Probiotics will undergo a complex series of physical and chemical changes while they go through the gastrointestinal tracts after ingestion. The maintenance of probiotics viability throughout the gastrointestinal tract is one of the major issues in food industry (Burgain et al., 2015). In this study, the viability of free and encapsulated LGG in MPDS during in vitro digestion were evaluated in simulated gastric- and intestinal juice (Figs. 6 and 7). During incubation in SGJ for 120 min, the viability of free LGG was gradually decreased from 8.96 to 5.61 Log CFU/mL indicating that the highly acidic condition of stomach negatively affected the viability of LGG. In Fig. 6, the encapsulation of LGG in MPDS resulted in a significant increase in the viability of LGG during incubation in SGJ. It was found that more LGG were survived when they were encapsulated in MPDS manufactured with higher reaction temperature (Fig. 6A) and longer holding time (Fig. 6B). As we described earlier, an increase in reaction temperature and holding time could lead to the formation of denser protein gel network, which could protect LGG more efficiently against the highly acidic condition of SGJ (Heidehach et al., 2012).
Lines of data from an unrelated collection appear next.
-- ==== Sys2Proof/Certificates/Slice0/Obligations.lean ====
section
/-!
DEFINITION. The statements for the provers. Each docstring names the rules of spec/ that the statement formalises.
-/
open Sys2Proof Sys2Proof.Machine

/-! ### Lane words -/

/-- R169, R171: the two-source integer lane words and their short forms give the value the rule states in every lane of X, discard a write
of x0, and leave every other register, every mask, flag and special register, every other group and every byte of memory as they were.
R170: the immediate and constant lane words, under the active mask alone, with the short `vaddi` and `vshli` (R100).
R172, R173: the one-source lane words, `vlid` and `vsel`; `vbrev` moves bit i to bit 31 − i. -/
def Obligations.LaneIntegerWordsWriteTheirValue : Prop :=
  (LaneBinary .vadd (fun _ a b => a + b) ∧ LaneBinary .vsub (fun _ a b => a - b) ∧ LaneBinary .vmul (fun _ a b => a * b) ∧
   LaneBinary .vmulh (fun _ a b => BitVec.ofInt 32 (a.toInt * b.toInt / 2 ^ 32)) ∧
   LaneBinary .vmulhu (fun _ a b => BitVec.ofNat 32 (a.toNat * b.toNat / 2 ^ 32)) ∧
   LaneBinary .vmad (fun d a b => d + a * b) ∧
   LaneBinary .vmin (fun _ a b => if a.slt b then a else b) ∧ LaneBinary .vminu (fun _ a b => if a.ult b then a else b) ∧
   LaneBinary .vmax (fun _ a b => if a.slt b then b else a) ∧ LaneBinary .vmaxu (fun _ a b => if a.ult b then b else a) ∧
   LaneBinary .vand (fun _ a b => a &&& b) ∧ LaneBinary .vor (fun _ a b => a ||| b) ∧ LaneBinary .vxor (fun _ a b => a ^^^ b) ∧
   LaneBinary .vshl (fun _ a b => a <<< (b.toNat % 32)) ∧ LaneBinary .vshr (fun _ a b => a >>> (b.toNat % 32)) ∧
   LaneBinary .vsra (fun _ a b => a.sshiftRight (b.toNat % 32)) ∧
   LaneBinary .vbfx (fun _ a b => (a >>> (b.toNat % 32)) &&& BitVec.ofNat 32 (2 ^ min (b.toNat / 256 % 64) 32 - 1)) ∧
   LaneBinary .vbfi (fun d a b =>
     let m : Word := BitVec.ofNat 32 (2 ^ min (b.toNat / 256 % 64) 32 - 1) <<< (b.toNat % 32)
     (d &&& ~~~m) ||| ((a <<< (b.toNat % 32)) &&& m)) ∧
   ShortBinary .shortVadd (fun _ a b => a + b) ∧ ShortBinary .shortVsub (fun _ a b => a - b) ∧ ShortBinary .shortVmul (fun _ a b => a * b) ∧
   ShortBinary .shortVand (fun _ a b => a &&& b) ∧ ShortBinary .shortVor (fun _ a b => a ||| b)) ∧
  (let X : State → Group → Mask := fun s g => xmask s g 0
   (∀ sm xd xa imm, LaneWord (.vaddi sm xd xa imm) 4 sm [xd, xa] xd X fun s g L => lane s g xa L + BitVec.ofInt 32 imm) ∧
   (∀ sm xd xa imm, LaneWord (.vandi sm xd xa imm) 4 sm [xd, xa] xd X fun s g L => lane s g xa L &&& BitVec.ofNat 32 imm) ∧
   (∀ sm xd xa imm, LaneWord (.vori sm xd xa imm) 4 sm [xd, xa] xd X fun s g L => lane s g xa L ||| BitVec.ofNat 32 imm) ∧
   (∀ sm xd xa imm, LaneWord (.vxori sm xd xa imm) 4 sm [xd, xa] xd X fun s g L => lane s g xa L ^^^ BitVec.ofNat 32 imm) ∧
   (∀ sm xd xa amt, LaneWord (.vshli sm xd xa amt) 4 sm [xd, xa] xd X fun s g L => lane s g xa L <<< amt) ∧
   (∀ sm xd xa amt, LaneWord (.vshri sm xd xa amt) 4 sm [xd, xa] xd X fun s g L => lane s g xa L >>> amt) ∧
   (∀ sm xd xa amt, LaneWord (.vsrai sm xd xa amt) 4 sm [xd, xa] xd X fun s g L => (lane s g xa L).sshiftRight amt) ∧
   (∀ sm xd imm, LaneWord (.vmovi sm xd imm) 4 sm [xd] xd X fun _ _ _ => BitVec.ofInt 32 imm) ∧
   (∀ sm xd imm, LaneWord (.vlui sm xd imm) 4 sm [xd] xd X fun _ _ _ => BitVec.ofNat 32 (imm * 2 ^ 15)) ∧
   (∀ a b, LaneWord (.shortVaddi a b) 2 false [a, a] a X fun s g L => lane s g a L + BitVec.ofInt 32 (if b < 8 then (b : Int) else (b : Int) - 16)) ∧
   (∀ a b c, LaneWord (.shortVshli a b c) 2 false [a, a] a X fun s g L => lane s g a L <<< (b + 16 * c))) ∧
  (LaneUnary .vmov (fun a => a) ∧ LaneUnary .vneg (fun a => -a) ∧ LaneUnary .vabs (fun a => if a.msb then -a else a) ∧
   LaneUnary .vnot (fun a => ~~~a) ∧ LaneUnary .vpopc (fun a => BitVec.ofNat 32 ((List.range 32).countP fun i => a.getLsbD i)) ∧
   LaneUnary .vclz (fun a => BitVec.ofNat 32 (if a = 0 then 32 else 31 - a.toNat.log2)) ∧
   LaneUnary .vbrev brev ∧ (∀ a i, i < 32 → (brev a).getLsbD i = a.getLsbD (31 - i)) ∧
   (∀ sm xd kp, LaneWord (.vlid sm xd kp) 4 sm [xd] xd (fun s g => xmask s g kp) fun _ _ L => BitVec.ofNat 32 L) ∧
   (∀ sm xd xa xb kp, LaneWord (.vsel sm xd xa xb kp) 4 sm [xd, xa, xb] xd (fun s g => xmask s g 0)
     fun s g L => if (kRead s g kp).getLsbD L then lane s g xa L else lane s g xb L) ∧
   (∀ a b, LaneWord (.shortVmov a b) 2 false [a, b] a (fun s g => xmask s g 0) fun s g L => lane s g b L))

/-- R166, R174, R175: a lane compare sets bit L of kd for the lanes of X where the condition holds and clears every other bit; k0 discards.
The integer conditions are those of the signed and unsigned orders; the FP32 ones are false on a NaN, but for ne and unordered. -/
def Obligations.LaneComparesWriteTheMask : Prop :=
  (∀ sm cc kd xa xb kp, MaskWord (.vcmp sm cc kd xa xb kp) 4 sm [xa, xb] kd fun s g =>
    maskOf g.gwid fun L => (xmask s g kp).getLsbD L && ccHolds cc (lane s g xa L) (lane s g xb L)) ∧
  (∀ sm cc kd xa xb kp, MaskWord (.vfcmp sm cc kd xa xb kp) 4 sm [xa, xb] kd fun s g =>
    maskOf g.gwid fun L => (xmask s g kp).getLsbD L && fccHolds cc (lane s g xa L) (lane s g xb L)) ∧
  (∀ a b c cc, Cc.ofCode c = some cc → MaskWord (.shortVcmp a b c) 2 false [a, b] 1 fun s g =>
    maskOf g.gwid fun L => (xmask s g 0).getLsbD L && ccHolds cc (lane s g a L) (lane s g b L)) ∧
  (∀ a b : Word, ccHolds .eq a b = (a == b) ∧ ccHolds .ne a b = (a != b) ∧ ccHolds .lt a b = decide (a.toInt < b.toInt) ∧
    ccHolds .ge a b = decide (b.toInt ≤ a.toInt) ∧ ccHolds .le a b = decide (a.toInt ≤ b.toInt) ∧ ccHolds .gt a b = decide (b.toInt < a.toInt) ∧
    ccHolds .ltu a b = decide (a.toNat < b.toNat) ∧ ccHolds .geu a b = decide (b.toNat ≤ a.toNat) ∧
    ccHolds .leu a b = decide (a.toNat ≤ b.toNat) ∧ ccHolds .gtu a b = decide (b.toNat < a.toNat)) ∧
  (∀ (c : Fcc) (a b : Word), fp32.decode a.toNat = .nan ∨ fp32.decode b.toNat = .nan → fccHolds c a b = (c == .ne || c == .uo))

/-- R76, R81, R176: the FP32 lane words that round under VRM: one rounding of the exact value, and `srx` one up when the mode is SR.
R177-R180, R183: the FP32 lane words on one source, the minimum and maximum, and the conversions; the special functions round the exact
value to nearest, and `vrcp`, `vsqrt`, `vfrnd` and `vcvt` under the mode the word names. A NaN gives the canonical NaN. -/
def Obligations.LaneFloatWordsWriteTheirValue : Prop :=
  (let val : (RMode → Nat → Word → Word → Word → Nat) → Nat → Nat → Nat → State → Group → Nat → Word := fun f xd xa xb s g L =>
     BitVec.ofNat 32 (f (modeOf g .dyn) (srField s g L 1 0) (lane s g xd L) (lane s g xa L) (lane s g xb L))
   let long : (Bool → Nat → Nat → Nat → Nat → Instr) → (RMode → Nat → Word → Word → Word → Nat) → Prop := fun c f =>
     ∀ sm xd xa xb kp, RoundWord (c sm xd xa xb kp) 4 sm [xd, xa, xb] xd (fun s g => xmask s g kp) (fun g => modeOf g .dyn) (val f xd xa xb)
   long .vfadd (fun m h _ a b => fAdd fp32 m h 32 a.toNat b.toNat) ∧ long .vfsub (fun m h _ a b => fSub fp32 m h 32 a.toNat b.toNat) ∧
   long .vfmul (fun m h _ a b => fMul fp32 m h 32 a.toNat b.toNat) ∧ long .vfma (fun m h d a b => fMa fp32 m h 32 a.toNat b.toNat d.toNat) ∧
   long .vfms (fun m h d a b => fMs fp32 m h 32 a.toNat b.toNat d.toNat) ∧
   (∀ a b, RoundWord (.shortVfadd a b) 2 false [a, a, b] a (fun s g => xmask s g 0) (fun g => modeOf g .dyn)
     (val (fun m h _ x y => fAdd fp32 m h 32 x.toNat y.toNat) a a b)) ∧
   (∀ a b, RoundWord (.shortVfmul a b) 2 false [a, a, b] a (fun s g => xmask s g 0) (fun g => modeOf g .dyn)
     (val (fun m h _ x y => fMul fp32 m h 32 x.toNat y.toNat) a a b)) ∧
   (∀ a b c, RoundWord (.shortVfma a b c) 2 false [a, b, 8 + c] a (fun s g => xmask s g 0) (fun g => modeOf g .dyn)
     (val (fun m h d x y => fMa fp32 m h 32 x.toNat y.toNat d.toNat) a b (8 + c)))) ∧
  (let X : Nat → State → Group → Mask := fun kp s g => xmask s g kp
   let near : (FVal → Exact) → Word → Word := fun f a => BitVec.ofNat 32 ((f (fp32.decode a.toNat)).round fp32 .rne 0 32)
   LaneBinary .vfmin (fun _ a b => BitVec.ofNat 32 (fMinMax fp32 false a.toNat b.toNat)) ∧
   LaneBinary .vfmax (fun _ a b => BitVec.ofNat 32 (fMinMax fp32 true a.toNat b.toNat)) ∧
   LaneUnary .vfabs (fun a => if fp32.decode a.toNat = .nan then 0x7FC00000 else a &&& 0x7FFFFFFF) ∧
   LaneUnary .vfneg (fun a => if fp32.decode a.toNat = .nan then 0x7FC00000 else a ^^^ 0x80000000) ∧
   LaneUnary .vfclass fclass ∧
   LaneUnary .vrsq (near rsqF) ∧ LaneUnary .vexp2 (near exp2F) ∧ LaneUnary .vlog2 (near log2F) ∧ LaneUnary .vsin (near sinF) ∧
   LaneUnary .vcos (near cosF) ∧ LaneUnary .vtanh (near tanhF) ∧
   (∀ sm md xd xa kp, RoundWord (.vrcp sm md xd xa kp) 4 sm [xd, xa] xd (X kp) (fun g => modeOf g md) fun s g L =>
     BitVec.ofNat 32 ((rcpF (fp32.decode (lane s g xa L).toNat)).round fp32 (modeOf g md) (srField s g L 1 0) 32)) ∧
   (∀ sm md xd xa kp, RoundWord (.vsqrt sm md xd xa kp) 4 sm [xd, xa] xd (X kp) (fun g => modeOf g md) fun s g L =>
     BitVec.ofNat 32 ((sqrtF (fp32.decode (lane s g xa L).toNat)).round fp32 (modeOf g md) (srField s g L 1 0) 32)) ∧
   (∀ sm md xd xa kp, RoundWord (.vfrnd sm md xd xa kp) 4 sm [xd, xa] xd (X kp) (fun g => modeOf g md) fun s g L =>
     frnd (modeOf g md) (srField s g L 1 0) (lane s g xa L)) ∧
   (∀ sm kind md xd xa kp, RoundWord (.vcvt sm kind md xd xa kp) 4 sm [xd, xa] xd (X kp) (fun g => modeOf g md) fun s g L =>
     cvt kind (modeOf g md) (srField s g L 1 0) (lane s g xa L)) ∧
   (∀ m h, frnd m h 0x7FC00000 = 0x7FC00000 ∧ fclass 0x7FC00000 = 0x100 ∧ near rsqF 0x7FC00000 = 0x7FC00000))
The viability of free and encapsulated LGG in MPDS during incubation in SIJ was shown in Fig. 7. There were no significant effects on the viability of free and encapsulated LGG in MPDS indicating that LGG could survive well in intestinal condition.
It can be concluded that MPDS was successfully manufactured using chymosin-induced gelation at various reaction temperatures from 25°C to 40°C and holding times from 5 to 30 min. Reaction temperature and holding time were the key parameters that affected the morphological and physicochemical properties, such as particle size and span value, of MPDS. It was found that the EE of LGG in MPDS was enhanced as reaction temperature and holding time were increased. The use of MPDS can protect and maintain the viability of LGG during pasteurization and in vitro digestion under stomach condition. Overall, it was valuable to develope probiotic delivery sytem, MPDS, using chymosin-induced gelation method, which is low temperature treatment for food application. Further studues are needed to investigate the effect of MPDS encapsulation on the viability of probiotics during storage in various foods.